Coluna Direitos de Crianças, Adolescentes e Jovens / Coordenadores Assis da Costa Oliveira, Hellen Moreno, Ilana Paiva, Tabita Moreira e Josiane Petry Veronese
A Defensoria Pública do Estado do Rio de Janeiro ganhou a concessão de ordem no Habeas Corpus nº 763541, no Superior Tribunal de Justiça, garantindo o interrogatório de adolescente como último ato num “processo infracional”. A decisão foi comemorada pela instituição em rede social, no mês último mês de dezembro, com reprodução da parte dispositiva:
“Ante o exposto, concedo o habeas corpus para anular apenas o interrogatório do paciente, determinando que o Juízo proceda a nova oitiva do representado, como último ato de instrução, nos termos do art. 400 do CPP, preservados os demais atos instrutórios. Concedo a liberdade ao menor até a prolação da nova sentença”.
Embora não seja possível acessar as peças do processo, dado o sigilo imposto por lei, é preciso, no entanto, explicitar alguns pontos do que está em jogo nessa notícia. Não se trata, portanto, de uma crítica aos termos do processo, mas, como ponto de partida, de questionar os limites do diálogo de fontes entre Direito de Crianças e Adolescentes e Direito Processual Penal na interpretação e aplicação das regras do procedimento de apuração de ato infracional.
A baliza fundamental para esse diálogo está no reconhecimento da diferença específica entre esses ramos do Direito. Parte-se, portanto, uma leitura que reconheça a principiologia, as regras hermenêuticas e o alicerce constitucional próprios e fundantes do Direito de Crianças e Adolescentes. Isso garante o recurso a normas procedimentais que venham confirmar o sistema de garantia de direitos a crianças e adolescentes, sem atentarem à especificidade e fins constitucionalmente estabelecidos.
A partir disso, essa breve análise será dividida em duas partes. Na primeira, é interpretado o art. 152, do ECA, que prevê a possibilidade de aplicação subsidiária de legislação processual aos procedimentos previstos no estatuto. Em seguida, é analisada a especificidade do procedimento socioeducativo previsto no estatuto, sua base constitucional e o necessário protagonismo do adolescente.

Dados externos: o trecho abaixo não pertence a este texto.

theorem commandSlot {c sub t} (h : d.TablesCanonical) : (Dev.commandSlot c sub t d).TablesCanonical := by
  unfold Dev.commandSlot
  refine h.when fun h => ?_
  extract_lets +onlyGivenNames l
  refine .ite h ?_
  refine .ite h.haltedAnswers.after ?_
  extract_lets +onlyGivenNames d0 d1
  have hd0 : d0.TablesCanonical := h.failedAnswers
  have hd1 : d1.TablesCanonical := .ite hd0.modSub hd0
  split
  · exact hd1.issueCand.after
  · exact hd1

theorem idleClose {c sub bank} (h : d.TablesCanonical) : (Dev.idleClose c sub bank d).TablesCanonical := by
  unfold Dev.idleClose
  refine h.when fun h => ?_
  extract_lets +onlyGivenNames l
  split
  · exact h
  · exact .ite h h.modSub.keepCmd

theorem refreshInterval {c sub rank} (h : d.TablesCanonical) : (Dev.refreshInterval c sub rank d).TablesCanonical :=
  h.when fun h => .ite h.modSub h.modSub.noteMandatory
theorem oscRead {c sub rank count} (h : d.TablesCanonical) : (Dev.oscRead c sub rank count d).TablesCanonical :=
  h.when fun h => h.modChan
theorem zqCal {c sub rank} (h : d.TablesCanonical) : (Dev.zqCal c sub rank d).TablesCanonical :=
  h.when fun h => h.modChan
theorem checkLine {dra acc f} (h : d.TablesCanonical) : (d.checkLine dra acc f).TablesCanonical := h.engineLine rfl

theorem scrubLine {c f} (h : d.TablesCanonical) : (d.scrubLine c f).TablesCanonical := by
  unfold Dev.scrubLine
  extract_lets +onlyGivenNames p sa sub dra d1
  have hd1 : d1.TablesCanonical := .ite h h.checkLine
  exact .ite hd1.set (.ite hd1.set.set hd1.set.set.set.raise)

theorem scrub {c fs} (h : d.TablesCanonical) : (Dev.scrub c fs d).TablesCanonical :=
  h.when fun h => (h.foldl fun h => h.scrubLine).after
theorem modSubs {c f} (h : d.TablesCanonical) : (d.modSubs c f).TablesCanonical := h.modChan
theorem haltChan {c} (h : d.TablesCanonical) : (d.haltChan c).TablesCanonical :=
  h.modSubs.modChan.setFlag.setFlag.raise.refreshPlan.haltedAnswers.after
theorem replayEnded {c} (h : d.TablesCanonical) : (d.replayEnded c).TablesCanonical := .ite h.haltChan h.modChan

theorem ddrAlert {c} (h : d.TablesCanonical) : (Dev.ddrAlert c d).TablesCanonical := by
  unfold Dev.ddrAlert
  refine h.when fun h => ?_
  extract_lets +onlyGivenNames running d1 d2
  have hd2 : d2.TablesCanonical := .ite h.modChan.replayEnded h.modChan
  exact .ite hd2 hd2.modSubs.setFlag.dcTally.tally

theorem replayDone {c sub} (h : d.TablesCanonical) : (Dev.replayDone c sub d).TablesCanonical :=
  .ite h (.ite h.modSub.addSat.raise h.modSub.addSat.raise.setFlag.replayEnded)
theorem restart {c} (h : d.TablesCanonical) : (Dev.restart c d).TablesCanonical :=
  h.when fun h => (h.foldl fun h => h.putReq).modChan.setFlag.refreshPlan.after
theorem pprStart {c v} (h : d.TablesCanonical) : (Dev.pprStart c v d).TablesCanonical :=
  .ite h.store h.store.setFlag.setFlag.modChan
theorem pprDone {c ok} (h : d.TablesCanonical) : (Dev.pprDone c ok d).TablesCanonical :=
  h.when fun h => h.setFlag.setFlag.setFlag.modChan.raise
theorem spareFields {c v} (h : d.TablesCanonical) : (d.spareFields c v).TablesCanonical :=
  .ite (.ite h.setFlag h) (TablesCanonical.ite h.setFlag h).store
theorem spareGo {c sa} (h : d.TablesCanonical) : (d.spareGo c sa).TablesCanonical := h.setFlag.setFlag.set.modChan
theorem rankSpare {c v} (h : d.TablesCanonical) : (Dev.rankSpare c v d).TablesCanonical :=
  .ite h.spareFields (.ite h.spareFields.setFlag h.spareFields.spareGo)
theorem chanSpare {c v} (h : d.TablesCanonical) : (Dev.chanSpare c v d).TablesCanonical :=
  .ite h.spareFields (.ite h.spareFields.setFlag h.spareFields.spareGo)
theorem spareEnd {c} (h : d.TablesCanonical) : (d.spareEnd c).TablesCanonical :=
  .ite h.setFlag.setFlag.raise.set.setFlag.refreshPlan h.setFlag.setFlag.raise.set.set.setFlag

theorem spareLine {c f} (h : d.TablesCanonical) : (Dev.spareLine c f d).TablesCanonical := by
  unfold Dev.spareLine
  refine h.when fun h => ?_
  extract_lets +onlyGivenNames p sa b l dra last pass
  have hpass : ∀ {d : Dev}, d.TablesCanonical → (pass d).TablesCanonical := fun h =>
    .ite (TablesCanonical.ite h.modChan.set h.modChan).spareEnd (.ite h.modChan.set h.modChan)
  exact .ite (hpass h) (.ite h (hpass h.checkLine.pushWqNew.modChan))

theorem ilvEnable {v} (h : d.TablesCanonical) : (Dev.ilvEnable v d).TablesCanonical := by
  unfold Dev.ilvEnable
  extract_lets +onlyGivenNames p
  refine .ite (.ite h.setFlag h) ?_
  extract_lets +onlyGivenNames d1 d2
  have hd2 : d2.TablesCanonical := .ite h.store.setFlag h.store
  exact .ite hd2 (.ite (hd2.setFlag.setFlag.foldl fun h => .ite h h.setAbsent) hd2.setFlag)

theorem chspareWrite {v} (h : d.TablesCanonical) : (Dev.chspareWrite v d).TablesCanonical :=
  .ite h h.set.setFlag.refreshPlan
theorem retireCmds {c} (h : d.TablesCanonical) : (d.retireCmds c).TablesCanonical := .ite h h.modChan
theorem deliverHeld (h : d.TablesCanonical) : d.deliverHeld.TablesCanonical :=
  h.foldl fun h => .ite (.ite h.enterChannel h) (.ite h.resume h)
theorem dcBoundary (h : d.TablesCanonical) : d.dcBoundary.TablesCanonical :=
  (h.foldl fun h => .ite h.retireCmds.setFlag.refreshPlan h).deliverHeld

/-! ### Yarn links (Machine/Yarn.lean) -/

theorem onLink {l f} (h : d.TablesCanonical) (hf : ∀ {d}, d.TablesCanonical → (f d).TablesCanonical) :
    (Dev.onLink l f d).TablesCanonical :=
  h.when hf
theorem rxNop {l ack} (h : d.TablesCanonical) : (Dev.rxNop l ack d).TablesCanonical :=
  h.onLink fun h => h.when fun h => h.modLnk.takeAck.pump

theorem rxNak {l seq ack} (h : d.TablesCanonical) : (Dev.rxNak l seq ack d).TablesCanonical := by
  unfold Dev.rxNak
  refine h.onLink fun h => ?_
  exact h.when fun h => .ite h.modLnk.linkCount.takeAck.ackPacket.replay.syncLink.pump h.modLnk.linkCount.takeAck.pump

theorem rxBad {l why} (h : d.TablesCanonical) : (Dev.rxBad l why d).TablesCanonical := by
  unfold Dev.rxBad
  refine h.onLink fun h => ?_
  refine h.when fun h => ?_
  split
  · exact h.rxError
  · exact h.rxError
  · exact h.rxError
  · exact h.tagFailure
  · exact h.modLnk.nakDue
  · exact h.modLnk

theorem ackDue {l} (h : d.TablesCanonical) : (Dev.ackDue l d).TablesCanonical :=
  h.onLink fun h => h.when fun h => h.sendNop

theorem replayTimeout {l} (h : d.TablesCanonical) : (Dev.replayTimeout l d).TablesCanonical := by
  unfold Dev.replayTimeout
  refine h.onLink fun h => ?_
  refine h.when fun h => ?_
  split
  · exact h
  · exact h.replay.syncLink

theorem detectTimer {l} (h : d.TablesCanonical) : (Dev.detectTimer l d).TablesCanonical :=
  h.onLink fun h => h.when fun h => h.enterDetect

theorem ts1 {l retrain p} (h : d.TablesCanonical) : (Dev.ts1 l retrain p d).TablesCanonical := by
  unfold Dev.ts1
  refine h.onLink fun h => ?_
  extract_lets +onlyGivenNames keep
  have hkeep : ∀ {d : Dev}, d.TablesCanonical → (keep d).TablesCanonical := fun h => h.modLnk
  split
  · exact hkeep h.enterDetect
  · exact hkeep h.lset
  · exact hkeep h
  · exact .ite (hkeep h.enterRetrain).modLnk h
  · exact (hkeep h).modLnk
  · exact .ite (hkeep h.enterRetrain) h.modLnk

Verifica-se do trecho da decisão o estabelecimento de confusão entre o procedimento de apuração de ato infracional voltado à responsabilização de adolescente e o processo penal para adultos, com aplicação direta do art. 400 do Código de Processo Penal para o fim de alteração do rito, tornando a oitiva do adolescente o último ato do procedimento.
Isso é um atentato ao sistema de proteção previsto na Constituição da República, art. 227, fundante do Direito de Crianças e Adolescentes, do qual o Estatuto da Criança e do Adolescente é espinha dorsal.

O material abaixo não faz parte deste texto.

-- ==== Sys2Proof/Proofs/Steps.lean ====
section
/-! PROOFS. Every command goes on, and every step keeps the tables canonical. -/

set_option Elab.async false

namespace Sys2Proof.Machine

/-! ### The commands -/

/-- The outcome is that of an effect on `s`, and the effect keeps the tables canonical. -/
def RunsCanonical (s : State) (o : Host.Outcome State Fault Refusal) : Prop :=
  ∃ f : Effect, o = s.run f ∧ ∀ {d : Dev}, d.TablesCanonical → (f d).TablesCanonical

section

open Dev

variable {s : State}

theorem runs {f : Effect} (hf : ∀ {d : Dev}, d.TablesCanonical → (f d).TablesCanonical) :
    RunsCanonical s (s.run f) := ⟨f, rfl, hf⟩

theorem runsRegisterWrite (a : Agent) (off width : Nat) (v : BitVec 64) :
    RunsCanonical s (execRegisterWrite a off width v s) := by
  refine runs fun h => ?_
  split
  · exact h.portUsed.barWrite
  · split
    · exact h.bar4Write
    · exact h

theorem runsBar2Read (a : Agent) (off width : Nat) : RunsCanonical s (execBar2Read a off width s) := by
  refine runs fun h => ?_
  split
  · exact h.portUsed.barRead
  · split
    · exact h.bar4Read
    · exact h

theorem runsSpdmNegotiateAlgorithms (t : Transport) (offersSm : Bool) :
    RunsCanonical s (execSpdmNegotiateAlgorithms t offersSm s) :=
  runs fun h => h.ite_apply (h.spdmAnswer fun h => h.setSpdmStep) (h.spdmAnswer fun h => h)

theorem runsSpdmGetMeasurements (t : Transport) (index : Nat) (signed : Bool) :
    RunsCanonical s (execSpdmGetMeasurements t index signed s) :=
  runs fun h => h.spdmAnswer fun h => h.ite_apply h.draw h

theorem runsDebugUnlock (q : SecureReq) : RunsCanonical s (execDebugUnlock q s) := by
  refine runs fun h => .ite h ?_
  extract_lets +onlyGivenNames refuse
  have hrefuse {st} : (refuse st).TablesCanonical := h.useNonce.emit.raise
  clear_value refuse
  refine .ite hrefuse (.ite hrefuse ?_)
  split
  · exact hrefuse
  · exact h.useNonce.grantDebug.emit

theorem runsActivationRevert : RunsCanonical s (execActivationRevert s) := by
  refine runs fun h => ?_
  split
  · exact .ite h.frame.frame.setFlag h
  · exact h

theorem runsDbgPortDisable (a : Agent) : RunsCanonical s (execDbgPortDisable a s) := by
  refine runs fun h => h.writeTo fun h => ?_
  split
  · exact h.store.endGrant
  · exact h

theorem runsActivationFail : ∃ o, RunsCanonical s o ∧ execActivationFail s = afterPause o := by
  refine ⟨_, runs fun h => ?_, rfl⟩
  split
  · exact .ite h.endPause.raise h
  · exact h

O art. 152 do ECA prevê a aplicação subsidiária de legislação processual nos seguintes termos: “Aos procedimentos regulados nesta Lei aplicam-se subsidiariamente as normas gerais previstas na legislação processual pertinente”
O que o art. 152 diz expressamente é a aplicação subsidiária de normas gerais previstas na legislação processual. O que se viu na decisão foi a aplicação de regra específica do Código de Processo Penal para a alteração do rito previso no ECA.

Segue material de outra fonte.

-- ==== Sys2Proof/Proofs/SlotCode.lean ====
section
/-! PROOFS. The fixed-ratio code: what the decoder of a slot answers by scheme (R215, R216), and that it undoes the encoder (R209 to R213). -/

set_option Elab.async false

namespace Sys2Proof.Machine

/-! ### Fields of `k` bits -/

@[simp] theorem length_unpackBits (k n x : Nat) : (unpackBits k n x).length = n := by
  induction n generalizing x with
  | zero => rfl
  | succ n ih => rw [unpackBits, List.length_cons, ih]

theorem unpackBits_eq_map_bits (k n x : Nat) : unpackBits k n x = (List.range n).map fun i => bits x (k * i) k := by
  induction n generalizing x with
  | zero => rfl
  | succ n ih =>
    rw [unpackBits, ih, List.range_succ_eq_map, List.map_cons, List.map_map]
    refine congrArg₂ _ rfl (List.map_congr_left fun i _ => ?_)
    rw [Function.comp_apply, bits, bits, ← Nat.shiftRight_eq_div_pow, ← Nat.shiftRight_add, Nat.mul_succ, Nat.add_comm k]

theorem lt_of_mem_unpackBits {k n x d : Nat} (h : d ∈ unpackBits k n x) : d < 2 ^ k := by
  rw [unpackBits_eq_map_bits, List.mem_map] at h
  obtain ⟨i, -, rfl⟩ := h
  exact Nat.mod_lt _ (Nat.two_pow_pos k)

/-- The lowest field and the others come apart again. -/
theorem field_mod (k d m : Nat) : (d % 2 ^ k + 2 ^ k * m) % 2 ^ k = d % 2 ^ k := by
  rw [Nat.add_mul_mod_self_left, Nat.mod_mod]

theorem field_div (k d m : Nat) : (d % 2 ^ k + 2 ^ k * m) / 2 ^ k = m := by
  rw [Nat.add_mul_div_left _ _ (Nat.two_pow_pos k), Nat.div_eq_of_lt (Nat.mod_lt _ (Nat.two_pow_pos k)), Nat.zero_add]

theorem unpackBits_packBits (k : Nat) (l : List Nat) : unpackBits k l.length (packBits k l) = l.map (· % 2 ^ k) := by
  induction l with
  | nil => rfl
  | cons d l ih => rw [List.length_cons, unpackBits, packBits, field_mod, field_div, ih, List.map_cons]

theorem packBits_unpackBits (k n x : Nat) : packBits k (unpackBits k n x) = x % 2 ^ (k * n) := by
  induction n generalizing x with
  | zero => rw [Nat.mul_zero, Nat.pow_zero, Nat.mod_one]; rfl
  | succ n ih => rw [unpackBits, packBits, ih, Nat.mod_mod, Nat.mul_succ, Nat.add_comm (k * n), Nat.pow_add, Nat.mod_mul]

theorem packBits_lt (k : Nat) (l : List Nat) : packBits k l < 2 ^ (k * l.length) := by
  induction l with
  | nil => exact Nat.two_pow_pos _
  | cons d l ih =>
    have hd : d % 2 ^ k < 2 ^ k := Nat.mod_lt _ (Nat.two_pow_pos k)
    calc d % 2 ^ k + 2 ^ k * packBits k l < 2 ^ k * (packBits k l + 1) := by rw [Nat.mul_succ]; omega
      _ ≤ 2 ^ k * 2 ^ (k * l.length) := Nat.mul_le_mul_left _ ih
      _ = 2 ^ (k * (d :: l).length) := by rw [List.length_cons, Nat.mul_succ, Nat.add_comm (k * _), Nat.pow_add]

theorem packBits_append (k : Nat) (l m : List Nat) : packBits k (l ++ m) = packBits k l + 2 ^ (k * l.length) * packBits k m := by
  induction l with
  | nil => simp [packBits]
  | cons d l ih =>
    rw [List.cons_append, packBits, ih, packBits, List.length_cons, Nat.mul_succ, Nat.add_comm (k * _) k, Nat.pow_add]
    ring

/-- The fields from `m` on, `n` of them, are one wider field of the number. -/
theorem bits_packBits (k : Nat) (l : List Nat) (m n : Nat) : bits (packBits k l) (k * m) (k * n) = packBits k ((l.drop m).take n) := by
  have low : ∀ (l : List Nat) (n : Nat), packBits k l % 2 ^ (k * n) = packBits k (l.take n) := by
    intro l n
    by_cases hn : n ≤ l.length
    · conv_lhs => rw [← List.take_append_drop n l, packBits_append, List.length_take_of_le hn, Nat.add_mul_mod_self_left]
      exact Nat.mod_eq_of_lt ((packBits_lt k _).trans_eq (by rw [List.length_take_of_le hn]))
    · rw [List.take_of_length_le (by omega)]
      exact Nat.mod_eq_of_lt ((packBits_lt k l).trans_le (Nat.pow_le_pow_right Nat.two_pos (Nat.mul_le_mul_left k (by omega))))
  have high : packBits k l / 2 ^ (k * m) = packBits k (l.drop m) := by
    induction m generalizing l with
    | zero => rw [Nat.mul_zero, Nat.pow_zero, Nat.div_one, List.drop_zero]
    | succ m ih =>
      cases l with
      | nil => exact Nat.zero_div _
      | cons d l => rw [Nat.mul_succ, Nat.add_comm, Nat.pow_add, ← Nat.div_div_eq_div_mul, packBits, field_div, ih, List.drop_succ_cons]
  rw [bits, Nat.shiftRight_eq_div_pow, high, low]

/-! ### Bytes of a slot -/

@[simp] theorem length_leBytes (n x : Nat) : (leBytes n x).length = n := length_unpackBits 8 n x

theorem lt_of_mem_leBytes {n x b : Nat} (h : b ∈ leBytes n x) : b < 256 := lt_of_mem_unpackBits h

theorem ofBytes_leBytes {n x : Nat} (h : x < 2 ^ (8 * n)) : ofBytes (leBytes n x) = x :=
  (packBits_unpackBits 8 n x).trans (Nat.mod_eq_of_lt h)

/-- A number stored after `off` other bytes is read back from there. -/
theorem ofBytes_stored {off n x : Nat} {s a rest : List Nat} (hs : s = a ++ (leBytes n x ++ rest)) (ha : a.length = off)
    (hx : x < 2 ^ (8 * n)) : ofBytes ((s.drop off).take n) = x := by
  rw [hs, List.drop_left' ha, List.take_left' (length_leBytes n x), ofBytes_leBytes hx]

/-- Words stored one after the other are read back, whatever bytes follow. -/
theorem unpackBits_stored_words (rest : List Nat) {l : List Nat} {n : Nat} (hl : l.length ≤ n) (hw : ∀ x ∈ l, x < 2 ^ 64) :
    ∃ ws, unpackBits 64 n (ofBytes (l.flatMap (leBytes 8) ++ rest)) = l ++ ws := by
  induction l generalizing n with
  | nil => exact ⟨_, rfl⟩
  | cons x l ih =>
    obtain ⟨n, rfl⟩ : ∃ m, n = m + 1 := ⟨n - 1, by rw [List.length_cons] at hl; omega⟩
    obtain ⟨hx, hw⟩ := List.forall_mem_cons.mp hw
    obtain ⟨ws, hws⟩ := ih (Nat.le_of_succ_le_succ hl) hw
    have hfirst : ofBytes ((x :: l).flatMap (leBytes 8) ++ rest) = x % 2 ^ 64 + 2 ^ 64 * ofBytes (l.flatMap (leBytes 8) ++ rest) := by
      rw [List.flatMap_cons, List.append_assoc]
      refine (packBits_append 8 _ _).trans ?_
      rw [length_leBytes, leBytes, packBits_unpackBits]
      rfl
    exact ⟨ws, by rw [hfirst, unpackBits, field_mod, field_div, hws, Nat.mod_eq_of_lt hx]; rfl⟩

/-! ### Bitmaps of words (R210) -/

theorem wordMap_cons_mod (p : Nat → Bool) (v : Nat) (w : List Nat) : wordMap p (v :: w) % 2 = if p v then 1 else 0 := by
  rw [wordMap, Nat.add_mul_mod_self_left]
  split <;> rfl

theorem wordMap_cons_div (p : Nat → Bool) (v : Nat) (w : List Nat) : wordMap p (v :: w) / 2 = wordMap p w := by
  rw [wordMap]
  split <;> omega

theorem wordMap_lt (p : Nat → Bool) (w : List Nat) : wordMap p w < 2 ^ w.length := by
  induction w with
  | nil => exact Nat.two_pow_pos 0
  | cons v w ih =>
    rw [wordMap, List.length_cons, Nat.pow_succ]
    split <;> omega

theorem popCount_wordMap (p : Nat → Bool) (w : List Nat) : popCount w.length (wordMap p w) = (w.filter p).length := by
  induction w with
  | nil => rfl
  | cons v w ih =>
    rw [List.length_cons, popCount, wordMap_cons_mod, wordMap_cons_div, ih, List.filter_cons]
    split
    · rw [List.length_cons, Nat.add_comm]
    · exact Nat.zero_add _

theorem testBit_succ_comp (m : Nat) : (fun j => m.testBit j) ∘ Nat.succ = fun j => (m / 2).testBit j :=
  funext fun j => Nat.testBit_succ m j

theorem popCount_eq_countP (n m : Nat) : popCount n m = (List.range n).countP fun j => m.testBit j := by
  induction n generalizing m with
  | zero => rfl
  | succ n ih =>
    rw [popCount, ih, List.range_succ_eq_map, List.countP_cons, List.countP_map, testBit_succ_comp, Nat.testBit_zero, Nat.add_comm]
    rcases Nat.mod_two_eq_zero_or_one m with h | h <;> rw [h] <;> rfl

/-- R215: word i of SPARSE is the stored word whose place is the number of bits set below i. -/
theorem sparseWords_eq_map (n m : Nat) (ws : List Nat) : sparseWords n m ws =
    (List.range n).map fun i => if m.testBit i = true then ws.getD ((List.range i).countP fun j => m.testBit j) 0 else 0 := by
  induction n generalizing m ws with
  | zero => rfl
  | succ n ih =>
    have later : ∀ i, (List.range (i + 1)).countP (fun j => m.testBit j) =
        (List.range i).countP (fun j => (m / 2).testBit j) + if m % 2 = 1 then 1 else 0 := by
      intro i
      rw [List.range_succ_eq_map, List.countP_cons, List.countP_map, testBit_succ_comp, Nat.testBit_zero]
      simp only [decide_eq_true_eq]
    rw [sparseWords, ih, ih, List.range_succ_eq_map, List.map_cons, List.map_map]
    simp only [Function.comp_def, Nat.succ_eq_add_one, later, Nat.testBit_succ, Nat.testBit_zero, decide_eq_true_eq]
    split
    · cases ws <;> rfl
    · rfl

/-- R215: word i of DUAL-BASE adds delta i to the base that bit i of the mask selects. -/
theorem dualWords_map_range (k b m n : Nat) (f : Nat → Nat) : dualWords k b m ((List.range n).map f) =
    (List.range n).map fun i => ((if m.testBit i = true then b else 0) + sextWord k (f i)) % 2 ^ 64 := by
  induction n generalizing m f with
  | zero => rfl
  | succ n ih =>
    rw [List.range_succ_eq_map, List.map_cons, List.map_map, dualWords, ih, List.map_cons, List.map_map]
    simp only [Function.comp_def, Nat.succ_eq_add_one, Nat.testBit_succ, Nat.testBit_zero, decide_eq_true_eq]

/-! ### The decoder by scheme (R215, R216) -/

/-- The header of BASE-DELTA holds scheme 2 and k / 4. -/
theorem base_header {k : Nat} (hk : k ∈ [4, 8, 16, 24]) : (0x20 + k / 4) / 16 = 2 ∧ 4 * ((0x20 + k / 4) % 16) = k := by
  fin_cases hk <;> decide

/-- The header of DUAL-BASE holds scheme 3 and k / 4. -/
theorem dual_header {k : Nat} (hk : k ∈ [8, 16, 24]) : (0x30 + k / 4) / 16 = 3 ∧ 4 * ((0x30 + k / 4) % 16) = k := by
  fin_cases hk <;> decide

section Schemes
variable {s : List Nat}

theorem slotWords_zero (h : s.headD 0 = 0x00) : slotWords s = List.replicate 32 0 := by
  simp only [slotWords, h, Nat.zero_div]

theorem slotWords_repeat (h : s.headD 0 = 0x10) : slotWords s = List.replicate 32 (ofBytes ((s.drop 1).take 8)) := by
  simp only [slotWords, h]

theorem slotWords_sparse (h : s.headD 0 = 0x40) :
    slotWords s = sparseWords 32 (ofBytes ((s.drop 1).take 4)) (unpackBits 64 32 (ofBytes (s.drop 5))) := by
  simp only [slotWords, h]

theorem slotWords_base {k : Nat} (hk : k ∈ [4, 8, 16, 24]) (h : s.headD 0 = 0x20 + k / 4) : slotWords s =
    (unpackBits k 32 (ofBytes ((s.drop 9).take (4 * k)))).map fun d => (ofBytes ((s.drop 1).take 8) + sextWord k d) % 2 ^ 64 := by
  obtain ⟨hscheme, hparam⟩ := base_header hk
  simp only [slotWords, h, hscheme, hparam]

theorem slotWords_dual {k : Nat} (hk : k ∈ [8, 16, 24]) (h : s.headD 0 = 0x30 + k / 4) : slotWords s =
    dualWords k (ofBytes ((s.drop 1).take 8)) (ofBytes ((s.drop 9).take 4)) (unpackBits k 32 (ofBytes ((s.drop 13).take (4 * k)))) := by
  obtain ⟨hscheme, hparam⟩ := dual_header hk
  simp only [slotWords, h, hscheme, hparam]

Não foi o caso de complementar uma abertura procedimental no estatuto a partir do recurso a uma norma geral, numa interpretação que levasse a dar concretude ao procedimento previsto no estatuto. O que se procedeu foi a uma modificação legislativa por uma decisão judicial.
O procedimento de apuração de ato infracional é previsto no ECA nos arts. 171 a 190. O art. 184, do ECA, é claro ao prever como primeiro ato judicial oral do procedimento a audiência de apresentação do adolescente. Nesse momento, conforme o art. 186, “comparecendo o adolescente, seus pais ou responsável, a autoridade judiciária procederá à oitiva dos mesmos, podendo solicitar opinião de profissional qualificado”.
A partir da oitiva do adolescente, de seu responsável e mesmo de profissional da equipe interprofissional, o juiz decidirá sobre a manutenção ou não de internação provisória (art. 184) como poderá decidir pela remissão, ouvindo o Ministério Público (art. 186, §1º).
Não há abertura normativa para o estabelecimento de regra procedimental específica com o recurso de norma geral, via aplicação subsidiária da legislação processual pertinente. É inaplicável o art. 152 para alterar o rito previsto no ECA para que a audiência de apresentação seja realizada ao final do procedimento.
A interpretação adequada do procedimento de apuração de ato infracional deve observar o que é estabelecido no art. 6º do ECA: “Na interpretação desta Lei levar-se-ão em conta os fins sociais a que ela se dirige, as exigências do bem comum, os direitos e deveres individuais e coletivos, e a condição peculiar da criança e do adolescente como pessoas em desenvolvimento”.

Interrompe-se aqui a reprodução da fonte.